## WHAT TO PRODUCE:
Give the whole listing again, exactly as written.

▬▬▬▬▬▬

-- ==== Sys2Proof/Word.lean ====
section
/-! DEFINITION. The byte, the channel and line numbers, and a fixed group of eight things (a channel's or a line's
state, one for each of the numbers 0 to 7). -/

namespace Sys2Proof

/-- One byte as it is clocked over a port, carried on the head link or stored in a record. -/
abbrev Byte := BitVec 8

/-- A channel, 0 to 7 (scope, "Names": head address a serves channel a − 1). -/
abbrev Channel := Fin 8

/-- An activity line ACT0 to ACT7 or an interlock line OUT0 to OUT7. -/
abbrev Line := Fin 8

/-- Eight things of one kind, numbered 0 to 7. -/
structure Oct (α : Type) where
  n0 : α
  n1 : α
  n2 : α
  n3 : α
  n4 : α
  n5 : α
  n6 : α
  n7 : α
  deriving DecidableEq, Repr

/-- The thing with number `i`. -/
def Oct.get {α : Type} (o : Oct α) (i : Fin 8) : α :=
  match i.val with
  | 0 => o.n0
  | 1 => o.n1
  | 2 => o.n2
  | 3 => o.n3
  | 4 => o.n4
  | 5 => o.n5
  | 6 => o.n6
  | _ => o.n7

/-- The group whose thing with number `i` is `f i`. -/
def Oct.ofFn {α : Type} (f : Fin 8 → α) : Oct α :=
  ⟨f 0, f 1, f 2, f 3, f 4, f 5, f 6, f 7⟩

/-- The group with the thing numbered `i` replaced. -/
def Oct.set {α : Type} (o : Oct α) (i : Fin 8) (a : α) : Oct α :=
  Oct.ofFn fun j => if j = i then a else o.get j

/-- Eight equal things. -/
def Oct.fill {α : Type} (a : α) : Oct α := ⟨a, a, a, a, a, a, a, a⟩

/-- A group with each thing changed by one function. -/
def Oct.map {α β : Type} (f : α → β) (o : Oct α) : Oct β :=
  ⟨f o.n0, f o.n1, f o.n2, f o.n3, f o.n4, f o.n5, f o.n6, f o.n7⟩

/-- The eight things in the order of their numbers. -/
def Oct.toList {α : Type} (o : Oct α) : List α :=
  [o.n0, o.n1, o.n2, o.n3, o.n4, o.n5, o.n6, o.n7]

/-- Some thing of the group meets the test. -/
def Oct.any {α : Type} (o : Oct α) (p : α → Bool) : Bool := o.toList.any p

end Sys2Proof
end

▬▬▬▬▬▬

## TASK SOLUTION:
-- ==== Sys2Proof/Word.lean ====
section
/-! DEFINITION. The byte, the channel and line numbers, and a fixed group of eight things (a channel's or a line's
state, one for each of the numbers 0 to 7). -/

namespace Sys2Proof

/-- One byte as it is clocked over a port, carried on the head link or stored in a record. -/
abbrev Byte := BitVec 8

/-- A channel, 0 to 7 (scope, "Names": head address a serves channel a − 1). -/
abbrev Channel := Fin 8

/-- An activity line ACT0 to ACT7 or an interlock line OUT0 to OUT7. -/
abbrev Line := Fin 8

/-- Eight things of one kind, numbered 0 to 7. -/
structure Oct (α : Type) where
  n0 : α
  n1 : α
  n2 : α
  n3 : α
  n4 : α
  n5 : α
  n6 : α
  n7 : α
  deriving DecidableEq, Repr

/-- The thing with number `i`. -/
def Oct.get {α : Type} (o : Oct α) (i : Fin 8) : α :=
  match i.val with
  | 0 => o.n0
  | 1 => o.n1
  | 2 => o.n2
  | 3 => o.n3
  | 4 => o.n4
  | 5 => o.n5
  | 6 => o.n6
  | _ => o.n7

/-- The group whose thing with number `i` is `f i`. -/
def Oct.ofFn {α : Type} (f : Fin 8 → α) : Oct α :=
  ⟨f 0, f 1, f 2, f 3, f 4, f 5, f 6, f 7⟩

/-- The group with the thing numbered `i` replaced. -/
def Oct.set {α : Type} (o : Oct α) (i : Fin 8) (a : α) : Oct α :=
  Oct.ofFn fun j => if j = i then a else o.get j

/-- Eight equal things. -/
def Oct.fill {α : Type} (a : α) : Oct α := ⟨a, a, a, a, a, a, a, a⟩

/-- A group with each thing changed by one function. -/
def Oct.map {α β : Type} (f : α → β) (o : Oct α) : Oct β :=
  ⟨f o.n0, f o.n1, f o.n2, f o.n3, f o.n4, f o.n5, f o.n6, f o.n7⟩

/-- The eight things in the order of their numbers. -/
def Oct.toList {α : Type} (o : Oct α) : List α :=
  [o.n0, o.n1, o.n2, o.n3, o.n4, o.n5, o.n6, o.n7]

/-- Some thing of the group meets the test. -/
def Oct.any {α : Type} (o : Oct α) (p : α → Bool) : Bool := o.toList.any p

end Sys2Proof
end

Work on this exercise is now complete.